A wall or rib 52 extends longitudinally upward or away from an upper wall portion 84 a of a wall portion 84 of each intake passage 28 a. Wall or rib 52 connects to and extends upwardly along an interior boss portion 54 of bolt boss 44 a to a boss portion or location 56 that is near a top surface 45 a of bolt boss 44 a. In an exemplary embodiment, rib 52 extends to a location on bolt boss 44 a that is at least 50% of the distance from bottom deck 164 a to top surface 45 a. Preferably, rib 52 extends to a location on bolt boss 44 a that is at least 75% of the distance from bottom deck 164 a to top surface 45 a. The connection of rib 52 to bolt boss 44 a is at a first side or end of rib 52. Wall or rib 52 also extends to and connects to an interior boss portion 58 of a valve boss 48 a at the base of each valve boss 48 a. The connection of rib 52 to valve boss 48 a is at a second end or side of rib 52. One valve boss 48 a also extends from each wall portion 84 of each intake passage 28 a. Rib 52 may extend upwardly along valve boss 48 a, but to permit adequate cooling fluid flow through cylinder head 120 a, rib 52 preferably extends to less than 50% of the distance from the base of valve boss 48 a to the top of valve boss 48 a. Each rib 52 may also extend longitudinally from a bottom deck portion 59 of bottom deck 164 a in some locations, as may be best seen in FIG. 5. The extension of ribs 52 from bottom deck 164 a is possible because wall portions 84 and, as described hereinbelow, a plurality of wall portions 85 of exhaust passages 32 a, extend from bottom deck 164 a. However, wall portions 84 and wall portions 85 may not extend from bottom deck 164 a in all locations where ribs 52 may be positioned between each bolt boss 44 a and each valve boss 48 a, thus leaving locations for ribs 52 to extend from bottom deck 164 a.

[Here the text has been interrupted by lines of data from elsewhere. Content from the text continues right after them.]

/-- What comes next of a command of one job, whichever one the module picks. -/
theorem towNext_one (s : State) (c : Tow) (f : Nat) (h : tRows c * jobsOfRow c = 1) : towNext s c f = jobAccess s c f 0 := by
  simp [towNext, h, Nat.mod_one, List.range_succ]
/-- The next access of a job that has one range to read, or one to write. -/
theorem jobAccess_one (s : State) (c : Tow) (f : Nat) (job : Job) (r w : List Nat) (h : c.finished.contains 0 = false)
    (hi : (rowIndex c (0 / jobsOfRow c)).isNone = false) (hj : jobAt c 0 = some job) (ho : c.oper ≠ 0x92)
    (hr : (List.range job.reads.length).filter (fun k => !c.brought.any (fun p => p.1 == (0, k))) = r)
    (hw : (List.range job.writes.length).filter (fun k =>
      !c.wrote.contains (0, k) && lastToWrite s c 0 (job.writes.getD k (0, 0)) && unitReady s c (job.writes.getD k (0, 0))) = w) :
    jobAccess s c f 0 = match pickOf f r with
      | some k => some (.read 0 k (job.reads.getD k (0, 0)).1 (job.reads.getD k (0, 0)).2)
      | none => (pickOf f w).map (fun k => .write 0 k (job.writes.getD k (0, 0)).1 (job.writes.getD k (0, 0)).2) := by
  cases hp : pickOf f r <;> simp only [jobAccess, h, hi, hj, hr, hw, hp, Option.bind_some, if_neg ho, Bool.false_eq_true, if_false]
theorem pickOf_one (f a : Nat) : pickOf f [a] = some a := by simp [pickOf, Nat.mod_one]
theorem pickOf_none (f : Nat) : pickOf f ([] : List Nat) = none := by simp [pickOf]
/-- A command of one row of one byte, with what it has read; of one element for `txform`. -/
def oneJob (oper : Nat) (rd : List ((Nat × Nat) × List Byte)) : Tow :=
  { aTow oper .running (descr spotA spotB 0 (if oper = 0x91 then 0x3F800000 else 0) 1 1) with brought := rd }
theorem test_wit_tow_read (f : Nat) : towNext (towState (oneJob 0x90 [])) (oneJob 0x90 []) f = some (.read 0 0 spotA 1) ∧
    towNext (towState (oneJob 0x91 [])) (oneJob 0x91 []) f = some (.read 0 0 spotA 4) := by
  constructor <;> rw [towNext_one _ _ _ (by decide +kernel)]
  · rw [jobAccess_one _ _ f { reads := [(spotA, 1)], writes := [(spotB, 1)] } [0] [0], pickOf_one] <;> decide +kernel
  · rw [jobAccess_one _ _ f { reads := [(spotA, 4)], writes := [(spotB, 4)] } [0] [0], pickOf_one] <;> decide +kernel
theorem test_wit_tow_write (f : Nat) :
    towNext (towState (oneJob 0x90 [((0, 0), [7])])) (oneJob 0x90 [((0, 0), [7])]) f = some (.write 0 0 spotB 1) ∧
    towNext (towState (oneJob 0x94 [])) (oneJob 0x94 []) f = some (.write 0 0 spotB 1) ∧
    towNext (towState { oneJob 0x94 [] with finished := [0] }) { oneJob 0x94 [] with finished := [0] } f = none := by
  refine ⟨?_, ?_, ?_⟩ <;> rw [towNext_one _ _ _ (by decide +kernel)]
  · rw [jobAccess_one _ _ f { reads := [(spotA, 1)], writes := [(spotB, 1)] } [] [0], pickOf_none, pickOf_one] <;> decide +kernel
  · rw [jobAccess_one _ _ f { reads := [], writes := [(spotB, 1)] } [] [0], pickOf_none, pickOf_one] <;> decide +kernel
  · rfl
/-- A gather of one row of one byte, whose index stands at spot A plus 64. -/
def gathering : Tow :=
  aTow 0x90 .running (toBytesLE 8 spotA ++ toBytesLE 8 spotB ++ toBytesLE 4 2 ++ toBytesLE 4 1 ++ toBytesLE 4 1 ++ toBytesLE 4 0 ++
    toBytesLE 8 16 ++ toBytesLE 8 16 ++ toBytesLE 8 (spotA + 64) ++ toBytesLE 72 0)
theorem test_wit_tow_index (f : Nat) : towNext (towState gathering) gathering f = some (.index 0) := by
  rw [towNext_one _ _ _ (by decide +kernel)]
  rfl
theorem test_wit_tow_ranges :
    ([(0x90, false, spotA, 1, 256), (0x91, false, spotA, 4, 256), (0x90, true, spotB, 1, 512), (0x94, true, spotB, 1, 512)] :
        List (Nat × Bool × Nat × Nat × Nat)).all (fun p =>
      let s := towState (oneJob p.1 [])
      reached (towReach (passFree s 1) 0 p.2.1 p.2.2.1 p.2.2.2.1) == [(locTeam 0 p.2.2.2.2, p.2.2.2.1)] && !isHeld s (.tow 0)) = true ∧
    (let c := oneJob 0x90 [((0, 0), [7])]
     jobAt c 0 = some { reads := [(spotA, 1)], writes := [(spotB, 1)] } ∧ (writeBytesOf c 0 0 { reads := [(spotA, 1)], writes := [(spotB, 1)] }).length = 1) ∧
    jobAt (oneJob 0x94 []) 0 = some { reads := [], writes := [(spotB, 1)] } ∧
    (let s := towState gathering
     reached (towReach (passFree s 1) 0 false (spotA + 64 : Nat) 4) = [(locTeam 0 320, 4)] ∧
       rangeOk s (towSpace s gathering) spotA (copyAddrs gathering 0 0).1 1 = true ∧
       rangeOk s (towSpace s gathering) spotB (copyAddrs gathering 0 0).2 1 = true) ∧
    (let c := aTow 0x93 .running (descr spotA spotB 0 0 2 16)
     (match reachTow (towState c) 0 {} (rowAt spotA 16 0) 16 with
       | .ok s ps => decide (s = towState c) && piecesQuiet s c ps
       | .stop _ => false) = true) ∧
    (let c := aTow 0x90 .finishing (descr spotA spotB 0 0 2 16)
     remotesDone (towState c) 0 = true ∧ landingSettled (towState c) c = true ∧
       (c.desc + 0x20 ≤ c.landing ∨ c.landing + 12 ≤ c.desc + 0x1C)) := by decide +kernel

/-! ## Witnesses: the matrix engine -/

/-- A code object with a stream. -/
def streamed (s : State) : State := { s with codes := s.codes.map (fun c => { c with mstream := (0x10008, 0x10010) }) }
/-- s4 names its first word; no holders. -/
def forking : State := streamed (modGrp start 0 (fun x => setSreg 4 0x10008 (setSreg 8 0xFFFFFFFF (setSreg 6 3 x))))
def forkForm : FmtE := { decodeE 0 with d := 0x10, a := 4, b := 6, c := 8 }
theorem test_wit_fork :
    issues none false (.fork forkForm) forking = true ∧ runOn forking 0 = none ∧ forksWaiting forking 0 = [] ∧ forkOk forking forkForm = true ∧
    (let s := modGrp forking 0 (setSreg 4 0)
     issues none false (.fork forkForm) s = true ∧ forkOk s forkForm = false ∧ (me s).team < s.teams.length) ∧
    (let s := { forking with runs := [{ team := 0, g := 0, first := 0x10008, pc := 0x10008 }] }
     issues none false (.fork forkForm) s = true ∧ (runOn s 0).isSome = true ∧ issues none false (.rdv { decodeE 0 with d := 8 }) s = true ∧
       runsEnded s 0 1 = false) ∧
    issues none false (.rdv { decodeE 0 with d := 8 }) start = true ∧ runsEnded start 0 0 = true ∧
    (let s := holding (.fork forkForm) (modGrp forking 0 (fun x => { x with wait := { code := 7, obj := 0x10008, opnd := 0 } }))
     runOn s 0 = none ∧ instrAt s 0 = some (.fork forkForm) ∧ leastBy (fun h => (grp s h).lastIssue) (forksWaiting s 0) = some 0 ∧
       forkOk (actAs s 0) forkForm = true) ∧
    (let s := withGroup (fun x => { x with wait := { code := 8, obj := 0, opnd := 0 } })
     onCore s 0 = true ∧ runsEnded s 0 (grp s 0).waitRuns = true) := by decide +kernel

/-- A run of team 0, which has two tiles. -/
def aRun : Run := { team := 0, g := 0, first := 0x10008, pc := 0x10008, signals := 1, waits := 2, holders := 0xFFFFFFFF }
def running (x : Run) : State :=
  modTeam { start with runs := [x], curCore := 0 } 0 (fun t => { t with hdr := { t.hdr with ztiles := 2 }, tileMap := [0, 1] })
theorem test_wit_stream_words :
    let s := running aRun
    actingRun s = some 0 ∧ (∀ z ∈ tileRun (decodeZ 0), z < (team s 0).hdr.ztiles) ∧ (runAt s 0).writes = [] ∧
      scalarOk 0 false = true ∧ runRange s 0 0 32 32 = true ∧
      (let s := modTeam s 0 (fun t => { t with allocSize := 65536 })
       actingRun s = some 0 ∧ runRange s 0 0 16384 128 = true ∧ mzstOk (decodeZ 0) = true ∧ runRange s 0 0 (512 * codeBits 0) 32 = true ∧
         isMx 0 = false) ∧
      bitOf (runAt s 0).signals 0 = true ∧ bitOf (runAt s 0).waits 1 = true ∧ earlySet (flight s 0) (.run 0) = false ∧
      phasePassed (flight s 1).phase 0 = false ∧ phasePassed (flight (setFlight s 1 { phase := 1 }) 1).phase 0 = true ∧
      scalar (runAt s 0) 0 = 0 ∧ scalar (setScalar 0 5 aRun) 0 = 5 ∧ aRun.loop0.count = 0 ∧ (runAt s 0).team < s.teams.length ∧
      actingRun (running { aRun with loop0 := { start := 0x10010, stop := 0x10020, count := 2 } }) = some 0 ∧
      earlySet (flight (setFlight s 0 { members := [{ who := .run 0, mode := 0, arrived := true, early := true }] }) 0) (.run 0) = true := by
  decide +kernel
theorem test_wit_stream_codes :
    let f : FmtZ := { decodeZ 0 with mods := 0x550000 }
    isMx (zfield f 20 4) = true ∧ (mzstOk { f with mods := 0x500000, c := 2 } = true) := by decide +kernel

/-- A record of bf16 by bf16, and one holder, in quarter 0. -/
def mmaForm : FmtZ := { decodeZ 0 with a := 1, b := 2, mods := 0x400000 }
def multiplying : State :=
  let s := running (setScalar 1 128 { aRun with holders := 0xFFFFFF00 })
  { s with mem := writeLE s.mem (locTeam 0 0) 2 0x0101 }
theorem test_wit_mma :
    let s := multiplying
    actingRun s = some 0 ∧ (0 : Nat) < (team s 0).hdr.ztiles ∧ scalarOk mmaForm.a (zbit mmaForm 13) = true ∧ scalarOk mmaForm.c false = true ∧
      zfield mmaForm 0 12 = 0 ∧ zfield mmaForm 22 2 = 1 ∧ zfield mmaForm 19 3 = 0 ∧ zfield mmaForm 14 4 = 0 ∧ runRange s 0 0 32 32 = true ∧
      (let b := blockRec (readBytes s.mem (runLoc s 0 0) 32)
       recordOk b 1 0 (zbit mmaForm 18) = true ∧ mmaRanges s 0 128 b = true) ∧
      (∀ q, q < 4 → holderBad s 0 2 q = false) ∧ holderOf s 0 0 = some 0 ∧ holderBusy s [(0, holderRegs s 0 2)] = false ∧
      (∀ n ∈ holderRegs s 0 2, backed (grp s 0) n = false) := by decide +kernel
theorem test_wit_mma_later :
    (let s := { running { aRun with reading := some 8 } with clock := 200 }
     (runAt s 0).reading = some 8 ∧ 8 + 192 ≤ s.clock ∧ (runAt s 0).ended = false) ∧
    (let w : TileWrite := { tile := 0, due := 100, values := [(0, 1), (5, 2)] }
     let s := { running { aRun with writes := [w] } with clock := 200 }
     (runAt s 0).writes = [w] ∧ w.due ≤ s.clock ∧ (w.values.map (·.1)).Nodup) := by decide +kernel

One wall or rib 52 also extends longitudinally upward from an upper wall portion 85 a of wall portion 85 of each exhaust passage 32 a. Each wall or rib 52 connects to and extends upwardly along interior boss portion 54 of one boss 44 a. The connection of rib 52 to bolt boss 44 a is at a first side or end of rib 52. In an exemplary embodiment, rib 52 extends to a location on bolt boss 44 a that is at least 50% of the distance from bottom deck 164 a to top surface 45 a. Preferably, rib 52 extends to a location on bolt boss 44 a that is at least 75% of the distance from bottom deck 164 a to top surface 45 a. Wall or rib 52 also extends to and connects to interior boss portion 58 of a valve boss 48 a at the base of each valve boss 48 a. The connection of rib 52 to valve boss 48 a is at a second end or side of rib 52. One valve boss 48 a also extends from each wall portion 85 of each exhaust passage 32 a. Rib 52 may extend upwardly along valve boss 48 a, but to permit adequate cooling fluid flow through cylinder head 120 a, rib 52 should extend to less than 50% of the distance from the base of valve boss 48 a to the top of valve boss 48 a. Each rib 52 may also extend longitudinally away from bottom deck portion 59 of bottom deck 164 a in some locations, as may be best seen in FIG. 5. The extension of ribs 52 from bottom deck 164 a is possible because wall portions 85 also extend from bottom deck 164 a, but may not extend from bottom deck 164 a in all locations where ribs 52 may be positioned between each bolt boss 44 a and each valve boss 48 a, thus leaving locations for ribs 52 to extend from bottom deck 164 a.

Each rib 52 terminates in an upper or top edge 53 a. Upper or top edge 53 a may appear to be generally flat or a straight line when viewed from a side of rib 52, or perpendicular to the longitudinal extent of rib 52 that extends from bottom deck 164 a. However, upper or top edge 53 a may also form a slight convex shape. It is less preferable for upper or top edge 53 a to form a concave shape because such a shape is less capable of handling stresses transmitted from bottom deck 164 a, walls 84 and walls 85 to bolt bosses 44 a. Except when noted, the shape of the ribs in the subsequent embodiments should be similar to the shape of ribs 52.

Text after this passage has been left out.